>> Before I mentioned using @, and I have a patch that makes that change in
>> the parser and in all the ISA descs. It was less painful than you may
>> assume.
>>
> I haven't looked at your patches yet... is the main point of switching from
> . to @ to allow structure field accesses?
Basically. It could be structure fields or the bitfields of a BitUnion.
This had actually cropped up with the Twin(32|64)_t types SPARC uses,
and to get around it we added clunky parenthesis so the .foo didn't sit
directly next to the operand. gcc figured it out, but it could slip by
the parser.
>
>> I don't think there's a good way to figure out whether operands are a
>> source and/or destination in a setup like this. In the past, I've tried to
>> come up with a scheme that would force gcc/C++ to figure it out for us, but
>> no matter how clever/depraved I allow my solutions to be, they still don't
>> work. It might be possible to use a fancy compiler system like LLVM to build
>> a new tool to do it, but that isn't a near term solution (although I
>> wouldn't rule it out entirely).
>
> One potentially interesting angle to pursue is gcc-xml... I don't know much
> about it except that, as the name implies, it generates an xml
> representation rather than machine code, which should be reasonably
> analyzable. I bet it's still hairy, but it might be the least hairy
> alternative.
>
> I expect the big problem with most of these approaches is that the final
> compilation context for most of the C snippets is not known at the time the
> code is parsed by the parser for operands etc. Thus there will be symbols
> that you can't disambiguate as types etc. because the proper include files
> haven't been included (which could be undecidable if the proper include
> files are also being generated in the same isa_parser run, so maybe they
> don't even exist yet at the point where you need them).
The XML thing is an interesting possibility, and it avoids having to
make a whole new thing that understands C++. It would still mean we'd
have to make a whole new thing that understands XML (which is much
easier), but then there's the chicken and egg issue you mention. I don't
think we do anything sneaky with deciding what header files to include,
though, and we could probably tell the tool about the operands somehow,
maybe by making them globals that get thrown away later. The current
approach is far from 100% correct in that sense, so if we're a little
fuzzy around the edges that should be ok.
> This is why the ad hoc yet (as you say) surprisingly effective heuristics
> were used. Perhaps the heuristics could simply be extended to deal with
> structure field accesses... if the thing after the symbol is a ".", then you
> look past that to see if there's an equals sign or not, and behave
> appropriately.
"appropriately" isn't clearly defined, really.
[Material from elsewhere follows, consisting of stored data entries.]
-- ==== Sys2Proof/Laws/Machine.lean ====
section
/-!
SUPPORT. From the body of an instruction that reaches beyond its sheaf to what its rule says.
-/
namespace Sys2Proof.Machine

/-- What a body must be for a machine rule to hold of it. -/
structure Does (r : MachineRule) (f : Form) (op : Slot → Op) (s : State) (sh : Sheaf) : Prop where
  wide   : f.wide = true → r.wide = true
  role   : f.role = r.role
  always : f.always = false
  ok     : (op (s.here sh r.g.toNat r.n.toNat)).ok = true
  legal  : (op (s.here sh r.g.toNat r.n.toNat)).legal sh.begun (s.begun sh) = true
  writes : (op (s.here sh r.g.toNat r.n.toNat)).writes = r.writes
  body   : r.goes (s.begun sh) (s.here sh r.g.toNat r.n.toNat) sh.begun →
    (op (s.here sh r.g.toNat r.n.toNat)).body (s.here sh r.g.toNat r.n.toNat) sh.begun (s.begun sh) =
      .next (r.after (s.begun sh) (s.here sh r.g.toNat r.n.toNat) sh.begun)

/-- A machine rule of an instruction follows from its body. -/
theorem holds_of_body {i : Instr} {f : Form} {op : Slot → Op} {r : MachineRule} {s : State} {sh : Sheaf} (hx : exec i s = issued f r.g r.n op s)
    (hr : Ready s sh) (hpx : f.prefixesOk s.slot = true) (hg : guardOk r.g.toNat r.n.toNat = true) (hrole : r.role.issues sh.role = true)
    (hw : r.wide = true → Wide s sh r.g.toNat r.n.toNat) (hd : Does r f op s sh) : r.Holds i s sh := by
  have hrole' : f.role.issues sh.role = true := by rw [hd.role]; exact hrole
  have hw' : f.wide = true → s.slot.lanes = sh.live ∧ (f.liveOnly = true ∨ guardUniform (s.here sh r.g.toNat r.n.toNat) = true) :=
    fun h => ⟨(hw (hd.wide h)).converged, Or.inr (hw (hd.wide h)).uniform⟩
  constructor
  · intro ha
    unfold Ends
    rw [hx]
    exact idle_ends hr hpx hg hrole' hw' hd.ok hd.legal ha hd.always
  · intro ha hgo
    have h0 : ((s.here sh r.g.toNat r.n.toNat).acting == 0 && !f.always) = false := by rw [beq_eq_false_iff_ne.mpr ha]; rfl
    rw [hx]
    show Host.Outcome.next _ = _
    rw [issue_ready hr hpx hg hrole' hw' hd.ok hd.legal]
    have hphys : sh.begun.phys = sh.phys := rfl
    simp only [actOf, h0, Bool.false_eq_true, if_false, hd.body hgo, hd.writes]
    by_cases hn : r.writes = []
    · simp only [hn, List.isEmpty_nil, if_true, endAct, State.over, State.notes, List.map_nil]
    · have h1 : r.writes.isEmpty = false := by cases h : r.writes with
        | nil => exact absurd h hn
        | cons _ _ => rfl
      have h2 : r.writes.map sh.phys ≠ [] := by simpa using hn
      simp only [h1, Bool.false_eq_true, if_false, Act.noteWrites, endAct, State.over, State.notes, h2, State.here_sid, hphys]
      rfl

end Sys2Proof.Machine
end

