-- ==== Sys2Proof/Laws/PerInstr.lean ====
section
/-!
SUPPORT. The word of every instruction fits the 32 bits of R83: one lemma for each constructor.
-/
namespace Sys2Proof.Laws.Encoding

/-- The word that the encoder gives a well-formed instruction has 32 bits (R83). -/
def Statement (i : Instr) : Prop := ∀ w, i.wf = true → encodeNat i = some w → w < 2 ^ 32

/-- A word given out is bounded, if the sum it is written as is. -/
theorem fits {i : Instr} {v : Nat} (h : encodeNat i = some v) (hv : v < 2 ^ 32) : Statement i := by
  intro w _ hw
  rw [h] at hw
  cases hw
  exact hv

/-- A happening has no word. -/
theorem none_fits {i : Instr} (h : encodeNat i = none) : Statement i := by
  intro w _ hw
  rw [h] at hw
  cases hw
There's an example in ARM
where there's a bit broken out of a status register which is set if some
condition happens. If you set it, you're really setting the whole thing
even though it looks like you're just setting the bitfield. Treating
that operand as a source isn't necessary in that case even though it
would normally be.
>
>
>> Another solution might be to explicitly list source and destination
>> operands like inline assembly blocks.
>
> I definitely don't like this idea. One of the main motivations for the
> current implementation was the old SimpleScalar ISA definition macros, which
> required explicit listing of operands... and which as a result had subtle
> bugs that went undetected for years where particular dependencies weren't
> being enforced because someone left an operand out of the list.
>
> As you say, the current approach "works remarkably well most of the time",
> so while I'm all for improving it and addressing its shortcomings, I see no
> need to throw it out and replace it with something that's more manual
> effort, less concise, and more error prone.
>
> An extension that allows you to manually override what the parser finds. to
> deal with those cases where it's getting confused, would be fine though...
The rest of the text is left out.